American Scientist

In July-August 2011, David Finkleman and his colleagues authored "The future of time: UTC and the leap second." The article described efforts to keep ever more precise timekeeping methods in sync with Earth’s actual rotation, and how some of those measures were being reconsidered. In this blog, Dr. Finkleman provides an update to the debate on whether or not leap seconds should be used to maintain clock alignment with celestial motions.

The Moon is rising, the stars and planets appear, and eventually the Sun rises. But where and when? It depends on where you are on the Earth. More importantly, it depends on how rapidly the Earth rotates and on where the Earth is with respect to distant, effectively fixed, reference points in the Universe. Our perception of time must be consistent with where the Earth is and how rapidly the Earth rotates. For millennia, fundamental units of time were referenced this way. The ever-changing Earth rotation interval was divided into 86,400 seconds. But Earth rotation is not constant and is unpredictable. This meant that the duration of a second had to be changed occasionally to maintain essential synchronization with Earth rotation.

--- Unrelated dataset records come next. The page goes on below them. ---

-- ==== Sys2Proof/Machine/StateExp.lean ====
section
/-!
DEFINITION. The state of a station: scan timing and firing (chapter 04), lace and exposure protection (chapter 05),
exposure link (chapter 06), and the interlock and operator side (chapter 06). What a register shows is held in the
register file; here stands what no register shows.
-/
namespace Sys2Proof.Machine

/-- Scan timing of one station (chapter 04). -/
structure ExpSt where
  /-- Line counter, modulo 2^40 (R45, R131). -/
  line : Nat
  /-- Facets since reset, accepted and flywheeled, modulo 2^32 (EXPs_FACETCNT). -/
  facets : Nat
  /-- Ordinal of the facet in progress: facets begun since power-up, by which cutovers are told apart (R152). -/
  ord : Nat
  /-- Facet number (R124), and whether a facet has been numbered since reset: the first is facet 0. -/
  facet : Nat
  numbered : Bool
  /-- An index has arrived and the next accepted BD takes facet number 0 (R124). -/
  idxSeen : Bool
  /-- A disagreeing index has been kept for a later page-free facet (R124). -/
  idxFix : Bool
  /-- An accepted pulse has been seen, so that an interval can be measured (R119). -/
  bdSeen : Bool
  /-- Counted intervals in a row while acquiring (R119). -/
  acq : Nat
  /-- Flywheel facets in a row (R121). -/
  fly : Nat
  /-- Facets run: a first lock has been reached and FLYOFF has not stopped them (R121). -/
  facetsRun : Bool
  /-- A facet is between its origin and its scan end (R131). -/
  inScan : Bool
  /-- Press time of the current facet's origin, and its line count C_f. -/
  origin : Nat
  cf : Nat
  /-- Press time of the last accepted BD under lock, and the timing units by which the flywheel facets since then have
  moved the origin on from it (R121). -/
  base : Nat
  fromBd : Nat
  /-- Press time and line count of a facet origin from which a station whose facets stopped is still to be counted, so
  that its pages end when they would have (R28). -/
  haltAt : Option (Nat × Nat)
  /-- Probes named by the mark sent for this facet: PFIRST, PN and PW (R150, R174); PN 0 where no mark was sent. -/
  probes : Nat × Nat × Nat
  /-- Pages whose blanking waits for the end of the facet in progress (R166). -/
  tripKeep : List Nat
  /-- The station exposes blank in this facet (R121, R166, R439). -/
  blank : Bool
  /-- Passes of the station's last RUNNING or STOPPING job; 1 if none since reset (R131, R157). -/
  lastP : Nat
  /-- Facet count n of the most recently opened job naming the station (R124). -/
  lastN : Nat
  /-- Active firing table: index 16b + c, entries POS + 2^8 × WIDTH; an unlisted entry is the reset entry (R136). -/
  fire : Tab Nat
  /-- MODE of the commit in progress (R137). -/
  mode : Nat
  /-- Live values of the snapshot fields BDT, FINE, PH, CARRY, PERIOD, SWAPL (R141). -/
  bdt : Nat
  fine : Nat
  ph : Nat
  carry : Bool
  fper : Nat
  swapl : Nat
  /-- Need points judged for this facet: the lines of the facet with origin count `needAt` have been tested (R218). -/
  needAt : Option Nat
  /-- Facet origins of the last 2^32 ns and the one before, newest first: press time and C_f; and the changes of BD_LOCK
  in that time: press time and the value from then on (R386). -/
  origins : List (Nat × Nat)
  locks : List (Nat × Bool)
  deriving DecidableEq, Repr, Inhabited

/-- Codes of one block formed and not yet framed (R162, R171): block number, and per beam its 64 codes. -/
structure FormedBlock where
  facet : Nat
  block : Nat
  codes : List (List Nat)
  deriving DecidableEq, Repr, Inhabited

/-- A cutover, or a new assignment of lanes: the ordinal of its facet, the dead map and the lanes from it on (R152,
R154). -/
structure Cutover where
  facet : Nat
  dead : Nat
  lanes : List Nat
  deriving DecidableEq, Repr, Inhabited

/-- A pulse whose firing code has been decided (R158 to R161): emitter, scan pixel, code as fired, turn-on at which its
dot was tested, turn-on and width as fired, all in timing units after the facet's origin, and how it was clipped: 0 not,
1 per emitter, 2 per head. -/
structure Dot where
  beam : Nat
  x : Nat
  code : Nat
  tested : Int
  on : Int
  width : Nat
  clip : Nat
  deriving DecidableEq, Repr, Inhabited

/-- Lace and exposure protection of one station (chapter 05). Beams are bits of a 128-bit map. -/
structure LacSt where
  /-- Dead map in effect, and the cutovers so far, newest first (R152). -/
  deadEff : Nat
  cutovers : List Cutover
  /-- Dead maps written and not yet in effect, newest first: press time of the write and the map (R152). -/
  pend : List (Nat × Nat)
  cutl : Nat
  /-- Emitters that hold substitution lanes, in the order they were given them (R154), and the passes they were
  assigned for. -/
  lanes : List Nat
  lanesP : Nat
  /-- Emitter probed next (R150) and failures in a row per emitter (R151). -/
  pfirst : Nat
  fails : Tab Nat
  /-- Facets that have ended on a trained link since the last head report (R163). -/
  noReport : Nat
  /-- On-time per emitter, and of the head, of the facets that have ended: (bucket, units), newest first (R158). -/
  emitWin : Tab (List (Nat × Nat))
  headWin : List (Nat × Nat)
  /-- Pulses decided in the facet in progress (R159). -/
  dots : List Dot
  /-- Limits in force from the last bucket boundary (R162): ELIM per emitter where it is not 154, HLIM, CLIP_PICOT. -/
  elim : Tab Nat
  hlim : Nat
  clipPicot : Bool
  /-- Blocks of the current facet formed so far, in ascending order (R172), and those not yet sent. -/
  done : Nat
  formed : List FormedBlock
  deriving DecidableEq, Repr, Inhabited

/-- After reset: nothing dead, HLIM 256 and CLIP_PICOT 1 in force (R168). -/
def LacSt.reset : LacSt := { (default : LacSt) with hlim := 256, clipPicot := true }

/-- A control command (R175). A WR_FIRE entry is POS + 2^6 × WIDTH. -/
inductive CtlCmd where
  | wrFire (beam first : Nat) (entries : List Nat)
  | setUnit (unit : Nat)
  | dropBank
  | echo
  | rdStat
  deriving DecidableEq, Repr, Inhabited

/-- A command sent and not yet acknowledged (R175). -/
structure CtlOut where
  tag : Nat
  cmd : CtlCmd
  repeats : Nat
  sentAt : Nat
  deriving DecidableEq, Repr, Inhabited

/-- A firing-code frame sent (R171), kept while it may be named by a NACK. -/
structure Frame where
  seq : Nat
  facet : Nat
  group : Nat
  block : Nat
  offsets : List Int
  codes : List (List Nat)
  /-- Press time of the facet's origin and its line count, for the judgement of R177. -/
  origin : Nat
  cf : Nat
  deriving DecidableEq, Repr, Inhabited

/-- A facet-start mark (R174). -/
structure Fsm where
  facet : Nat
  lead : Nat
  pfirst : Nat
  pn : Nat
  pw : Nat
  bank : Bool
  claim : Bool
  deriving DecidableEq, Repr, Inhabited

/-- Exposure link of one station (chapter 06). -/
structure ElkSt where
  /-- Press time at which the training step in progress began (R178). -/
  stepAt : Nat
  /-- The PX holds comma lock on the back channel (R176, R178). -/
  comma : Bool
  /-- Number of the next block of the link, and the last 64 blocks sent, newest first (R170). -/
  blockNo : Nat
  wire : List LaneBlock
  credits : Nat
  seq : Nat
  tag : Nat
  queue : List CtlCmd
  out : List CtlOut
  frames : List Frame
  resend : List Nat
  /-- Frames NACKed in a row, and the SEQ of the last (R181). -/
  nackRun : Nat
  nackLast : Nat
  /-- Echo round trips so far in this training, in 10 ps units (R179). -/
  echoes : List Nat
  failedAt : Option Nat
  fsm : Option Fsm
  bank : Bool
  /-- The table load of step TABLE has been queued (R139, R178). -/
  tableQueued : Bool
  headStat : Nat
  /-- The next frame to send of the facet being sent: block, group (R172). -/
  nextBlock : Nat
  nextGroup : Nat
  deriving DecidableEq, Repr, Inhabited

/-- One station's interlock (R183, R184): when each condition began. -/
structure LoopSt where
  closedSince : Option Nat
  mismatchSince : Option Nat
  bothOpenSeen : Bool
  armed : Bool
  deriving DecidableEq, Repr, Inhabited

/-- A consumable read in progress (R188). -/
structure CnsRead where
  port : Nat
  idOnly : Bool
  addr : Nat
  len : Nat
  deriving DecidableEq, Repr, Inhabited

/-- Operator side (R185 to R188): press start of the button, whether the press has already forced a drydown or has
powered the device up, the read in progress, and the bits that the PX has put on CNSk_IO in the last read, in the order
sent. -/
structure PanelSt where
  pressAt : Option Nat
  longDone : Bool
  quiet : Bool
  cns : Option CnsRead
  cnsOut : List Bool
  deriving DecidableEq, Repr, Inhabited

end Sys2Proof.Machine
end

The unchanging atomic second emerged in the 1970s as a constant value of this fundamental time interval. Atomic seconds are measured using the natural resonance frequency of cesium-133 atoms. 86,400 atomic seconds no longer represent the true, variable rotation rate of the Earth, which can be monitored using interferometer measurement of very precise benchmarks in distant constellations. The difference between atomic time and Earth’s rotation, called Coordinated Universal Time (abbreviated UTC), is monitored and published to aid activities that depend on precise synchronization with the planet’s rotation. When the difference approaches a whole second, a leap second adjustment to UTC is necessary. Many important processes are designed to accommodate the adjustment. The adjustment can be scheduled for the final day of any month, but the convention is the last day of December or June. The clock must keep counting seconds—57, 58, 59, 60, 0, 1—and not roll over from 59 to zero. The last minute of the UTC day will have 61 seconds. (Negative leap seconds are possible, if the Earth starts to rotate more rapidly, but have never occurred yet.) It sounds simple, and the rules have existed for more than 40 years.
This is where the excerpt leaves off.